Il n'aurait pas dû rougir. — Je... J'ai eu une panne de voiture. Le garagiste avait promis

de la réparer pour samedi. Il n'a pas tenu parole. Elle a tout de suite compris que c'était un mensonge.

Et lorsqu'elle l'a raconté à Paolo, il a su lui aussi que c'était un mensonge puisqu'il devait nous accompagner chez mes tantes.

— J'ai envie d'embrasser ce garagiste, a-t-elle dit. Il m'a permis de vous dire au revoir. Vous êtes tellement sympathique, monsieur Saulieu ! Ah ! le charme de ces Français !

Elle me regardait fixement en lui tendant la main. Il s'est incliné. Sans me quitter des yeux, elle a dit :

. —- Il y a une expression française qui m'a toujours amusée : « avoir un bœuf sur la langue... » C'est bien ainsi qu'on dit, n'est-ce pas, monsieur Saulieu ?

Puis elle est partie très vite et sans se retourner, sur ses hauts talons.

Il faut rentrer. Je crois qu'il n'a pas fait si froid depuis cinq ans. C'est ce que disent les journaux. Depuis l'hiver où maman a giflé Eduardo.

Cette année-là, j'avais acheté une bouteille de cognac. Je l'avais cachée dans mon panier de laines et le soir, quand elle était couchée, j'en buvais un peu. A même le goulot. Si j'en achetais une ? M. Antonioni m'a donné de l'argent. C'était une bonne chaleur. Une chaleur qui descendait dans ma gorge comme une caresse. J'avais chaud pour la nuit. Mais ce n'est pas le froid qui me donne froid. Ce n'est pas la chaleur du cognac qui me réchauf­fera. Mon soleil c'est une main, c'est une voix, c'est une voiture qui s'arrêterait brusquement, un visage qui se pencherait à la portière.

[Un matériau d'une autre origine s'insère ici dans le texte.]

-- ==== Sys2Proof/Machine/DoorTable.lean ====
section
/-! DEFINITION. Record requests on the DOOR and CLASS tables (02_doors_and_vestibules.md, R15 to R18, R41). -/

namespace Sys2Proof.Machine
namespace State

/-! ## DOOR -/

/-- One configuration field of a door (R15, R185). R16 names no refusal for an INSERT that also carries id 1, the door
number: the model answers BAD_VALUE (log entry 42, DESIGN CHOICE). -/
def doorField (c : DoorCfg) (i : Nat) (v : List Byte) : Option DoorCfg :=
  match i with
  | 2 => (numIn 1 1 31 v).map (fun n => { c with inner := n })
  | 3 => (numIn 1 0 7 v).map (fun n => { c with cls := n })
  | 4 => (optIn 1 0 47 v).map (fun o => { c with partner := o })
  | 5 => (numIn 1 1 96 v).map (fun n => { c with station := n })
  | _ => none

/-- The door is SECURED or UNKNOWN. -/
def atRest (r : DoorRec) : Bool := r.state = .secured || r.state = .unknown

/-- The door is SECURED or UNKNOWN with no cycle and no pair wait. -/
def idleDoor (r : DoorRec) : Bool := atRest r && r.cycle.isNone && r.pairWait.isNone

/-- The inner zones of two doors make a vestibule: one has a controlled parent zone, which is the other (R16). -/
def vestibule (s : State) (x y : Nat) : Bool :=
  (s.parentOf x = y && y != 0) || (s.parentOf y = x && x != 0)

/-- The pairing rule of R16 for a door `d` with inner zone `inner` and a partner `p`. A stored partner of `p` counts even
where it does not name `p` back (log entry 48, DESIGN CHOICE). -/
def pairRefusal (s : State) (d inner p : Nat) : Option Status :=
  match s.door? p with
  | none => some .notFound
  | some q =>
    if p = d then some .notFound
    else if q.cfg.partner.isSome && q.cfg.partner != some d then some .inUse
    else if !s.vestibule inner q.cfg.inner then some .badValue
    else if !idleDoor q then some .wrongState
    else none

/-- The inner zone of a door that R16 and R17 ask for: configured, then not suspect. -/
def innerRefusal (s : State) (z : Nat) : Option Status :=
  match s.zone? z with
  | none => some .notFound
  | some r => if r.suspect then some .suspect else none

/-- The door is a zone's egress door (R9). -/
def isEgress (s : State) (d : Nat) : Bool := s.occ.zones.any (fun p => p.2.cfg.egressDoor = some d)

/-- A change of a door's inner zone (R17). A stored partner that does not name the door back still makes the door one that
names a partner, which the spec leaves open (log entry 48, DESIGN CHOICE). -/
def moveDoorRefusal (s : State) (d : Nat) (old : DoorRec) (z : Nat) : Option Status :=
  match s.innerRefusal z with
  | some e => some e
  | none =>
    if s.isEgress d || old.cfg.partner.isSome then some .inUse
    else if !s.zoneHeld old.cfg.inner || !s.zoneHeld z then some .notHeld
    else if !atRest old then some .wrongState
    else none

/-- A door's present partner, if it has one, is SECURED or UNKNOWN with no cycle and no pair wait (R17). A stored partner
that does not name the door back is ignored (R41). -/
def partnerIdle (s : State) (d : Nat) : Bool := ((s.partnerOf d).bind s.door?).all idleDoor

/-- A change of a door's partner field (R17). -/
def partnerRefusal (s : State) (d : Nat) (old : DoorRec) (inner : Nat) (p : Option Nat) : Option Status :=
  let paired := match p with | none => none | some n => s.pairRefusal d inner n
  match paired with
  | some e => some e
  | none =>
    if old.cfg.partner.isSome && !(idleDoor old && s.partnerIdle d) then some .wrongState else none

/-- The tests of R17 on the fields that change, in the order of the rule's table: class, inner zone, partner. R17 gives
"the first failure" no order of its own (log entry 47, DESIGN CHOICE). A partner that is carried unchanged is not tested,
also at the rewrite of a suspect door whose stored partner does not name it back (R41; log entry 58, DESIGN CHOICE). -/
def doorRefusal (s : State) (d : Nat) (old : DoorRec) (c : DoorCfg) : Option Status :=
  if c.cls != old.cfg.cls && old.state != .secured then some .wrongState
  else
    let moved := if c.inner != old.cfg.inner then s.moveDoorRefusal d old c.inner else none
    match moved with
    | some e => some e
    | none => if c.partner != old.cfg.partner then s.partnerRefusal d old c.inner c.partner else none

/-- A door's partner field becomes `o`; a new pair's open right starts free (R16). -/
def setPartner (s : State) (d : Nat) (o : Option Nat) : State :=
  s.changeDoor d (fun r => { r with cfg := { r.cfg with partner := o }, right := false })

/-- The old partner of a door that changes its partner loses the pair (R17). -/
def dissolve (s : State) (d : Nat) (old : Option Nat) : State :=
  match old with
  | none => s
  | some n =>
    match s.door? n with
    | none => s
    | some q => if q.cfg.partner = some d then s.setPartner n none else s

/-- A door newly paired in RELEASING or RELEASED holds its pair's right, as R19 states for these states (log entry
25). -/
def rightOnPairing (r : DoorRec) (p : Option Nat) : Bool :=
  p.isSome && (r.state = .releasing || r.state = .released)

/-- The pair changes of a door whose partner field changes from `old` to `new` (R17). An INTERLOCK_BREACH still open for
either pair is left as it is, also where both doors of the new pair are SECURED: R30 ends it where a door enters SECURED
(log entry 53, DESIGN CHOICE). -/
def repair (s : State) (d : Nat) (old new : Option Nat) : State :=
  if new = old then s
  else
    let s1 := s.dissolve d old
    let s2 := match new with | none => s1 | some n => s1.setPartner n (some d)
    s2.changeDoor d (fun r => { r with right := rightOnPairing r new })

/-- A door's fields are stored with a new check value; its live state is kept (R17, R41). -/
def storeDoor (s : State) (d : Nat) (old : DoorRec) (c : DoorCfg) : State :=
  let s1 := s.putDoor d { old with cfg := c, suspect := false, checkOk := true }
  let s2 := s1.repair d old.cfg.partner c.partner
  (if old.suspect then s2.endSuspect .door d else s2).syncServing

/-- The answer of a door that was found. -/
def answerDoor (s : State) (k : Nat) : Answer :=
  match s.door? k with | none => refusedWith .notFound | some r => imageOf r.suspect (doorImage s k r)

/-- LOOKUP of a door (R15). -/
def lookupDoor (s : State) (r : Req) : State × Answer :=
  match keyAlone 1 0 47 r with
  | none => (s, refusedWith .badValue)
  | some k => (s, s.answerDoor k)

/-- LIST of doors (R15, R172). -/
def listDoor (s : State) (r : Req) : State × Answer :=
  match cursorAlone 1 0 47 r with
  | none => (s, refusedWith .badValue)
  | some c =>
    match s.door.doors.after c with
    | none => (s, refusedWith .empty)
    | some (k, _) => (s, s.answerDoor k)

/-- INSERT into an unconfigured slot: tests 4 to 7 of R16. -/
def makeDoor (s : State) (k : Nat) (c : DoorCfg) : State × Answer :=
  match s.innerRefusal c.inner with
  | some e => (s, refusedWith e)
  | none =>
    if !s.zoneHeld c.inner then (s, refusedWith .notHeld)
    else
      match (match c.partner with | none => none | some p => s.pairRefusal k c.inner p) with
      | some e => (s, refusedWith e)
      | none => (((s.putDoor k { cfg := c }).repair k none c.partner).syncServing, okKey 1 k)

/-- INSERT of a door (R16, R41). -/
def insertDoor (s : State) (r : Req) : State × Answer :=
  match keyIn 1 0 47 r with
  | none => (s, refusedWith .badValue)
  | some k =>
    let old := s.door? k
    if (match old with | none => false | some q => !q.suspect) then (s, refusedWith .duplicate)
    else
      match foldFields doorField { inner := 0, station := 0 } r.fields with
      | none => (s, refusedWith .badValue)
      | some c =>
        if !carries r.fields [2, 5] then (s, refusedWith .badValue)
        else
          match old with
          | none => s.makeDoor k c
          | some q =>
            match s.doorRefusal k q c with
            | some e => (s, refusedWith e)
            | none => (s.storeDoor k q c, okKey 1 k)

/-- AMEND of a door (R17, R41). A field out of its range is BAD_VALUE before the tests of R17's table (log entry 47, DESIGN
CHOICE). -/
def amendDoor (s : State) (r : Req) : State × Answer :=
  match keyIn 1 0 47 r with
  | none => (s, refusedWith .badValue)
  | some k =>
    match s.door? k with
    | none => (s, refusedWith .notFound)
    | some q =>
      if q.suspect && !carries r.fields [2, 3, 4, 5] then (s, s.answerDoor k)
      else
        match foldFields doorField q.cfg r.fields with
        | none => (s, refusedWith .badValue)
        | some c =>
          match s.doorRefusal k q c with
          | some e => (s, refusedWith e)
          | none => (s.storeDoor k q c, okKey 1 k)

/-- The removal of a door: its wait-list entries leave with no refusal shown (R17, R78). -/
def dropDoor (s : State) (k : Nat) (q : DoorRec) : State :=
  let s1 := s.setDoor { s.door with doors := s.door.doors.del k }
  let s2 := (s1.setAdm { s1.adm with waits := s1.adm.waits.filter (fun e => e.door != k) }).withdraw (.door k)
  (if q.suspect then s2.endSuspect .door k else s2)

/-- RETIRE of a door (R17). A door names a partner by its stored field, even where that door does not name it back (log
entry 48, DESIGN CHOICE). -/
def retireDoor (s : State) (r : Req) : State × Answer :=
  match keyAlone 1 0 47 r with
  | none => (s, refusedWith .badValue)
  | some k =>
    match s.door? k with
    | none => (s, refusedWith .notFound)
    | some q =>
      if q.cfg.partner.isSome || s.isEgress k ||
          s.link.stations.any (fun t => t.2.cfg.kind = .door && t.2.cfg.bound = k) then (s, refusedWith .inUse)
      else if !idleDoor q then (s, refusedWith .wrongState)
      else (s.dropDoor k q, okKey 1 k)

/-! ## CLASS -/

/-- A class being written, with whether a value was clamped (R18). -/
abbrev ClassDraft := ClassCfg × Bool

/-- A value stored as the nearer end of its range (R18, R173). -/
def clampTo (lo hi n : Nat) : Nat := max lo (min hi n)

/-- A number of `w` bytes clamped to its range, with whether it was changed. -/
def clampIn (w lo hi : Nat) (v : List Byte) : Option (Nat × Bool) :=
  (num w v).map (fun n => (clampTo lo hi n, clampTo lo hi n != n))

/-- One configuration field of a class (R18, R185). -/
def classField (x : ClassDraft) (i : Nat) (v : List Byte) : Option ClassDraft :=
  match i with
  | 2 => (clampIn 1 0 20 v).map (fun n => ({ x.1 with lead := n.1 }, x.2 || n.2))
  | 3 => (clampIn 2 10 300 v).map (fun n => ({ x.1 with strike := n.1 }, x.2 || n.2))
  | 4 => (clampIn 1 0 50 v).map (fun n => ({ x.1 with relock := n.1 }, x.2 || n.2))
  | 5 => (clampIn 2 5 600 v).map (fun n => ({ x.1 with heldOpen := n.1 }, x.2 || n.2))
  | 6 => (clampIn 1 5 15 v).map (fun n => ({ x.1 with limit := n.1 }, x.2 || n.2))
  | 7 => (clampIn 1 2 60 v).map (fun n => ({ x.1 with traverse := n.1 }, x.2 || n.2))
  | _ => none

/-- The answer of a class. -/
def answerClass (s : State) (k : Nat) : Answer := imageOf (s.classRec k).suspect (classImage k (s.classRec k))

/-- LOOKUP of a class (R18). -/
def lookupClass (s : State) (r : Req) : State × Answer :=
  match keyAlone 1 0 7 r with
  | none => (s, refusedWith .badValue)
  | some k => (s, s.answerClass k)

/-- The number after a cursor over 0..7. -/
def afterCursor (c : Option Nat) : Nat := match c with | none => 0 | some n => n + 1

/-- LIST of classes (R18, R172). -/
def listClass (s : State) (r : Req) : State × Answer :=
  match cursorAlone 1 0 7 r with
  | none => (s, refusedWith .badValue)
  | some c => if afterCursor c < 8 then (s, s.answerClass (afterCursor c)) else (s, refusedWith .empty)

/-- AMEND of a class (R18). -/
def amendClass (s : State) (r : Req) : State × Answer :=
  match keyIn 1 0 7 r with
  | none => (s, refusedWith .badValue)
  | some k =>
    let q := s.classRec k
    if q.suspect && !carries r.fields [2, 3, 4, 5, 6, 7] then (s, s.answerClass k)
    else
      match foldFields classField (q.cfg, false) r.fields with
      | none => (s, refusedWith .badValue)
      | some (c, clamped) =>
        let s1 := s.putClass k { cfg := c }
        (if q.suspect then s1.endSuspect .cls k else s1, { okKey 1 k with clamped := clamped })

end State
end Sys2Proof.Machine
end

Beaucoup de monde place San Marco. Le receveur du filobus me fait monter quand même. Il y a tant de monde que je peux à peine ouvrir mon sac pour payer. Un homme aux cheveux gris se serre contre moi. Serrez-moi. Serrez-moi fort, vous qui ressem­blez à mon père. Je ne suis pas malheureuse. Je n'ai pas besoin d'être consolée. Je veux seulement qu'on me réchauffe. Parce que j'ai froid.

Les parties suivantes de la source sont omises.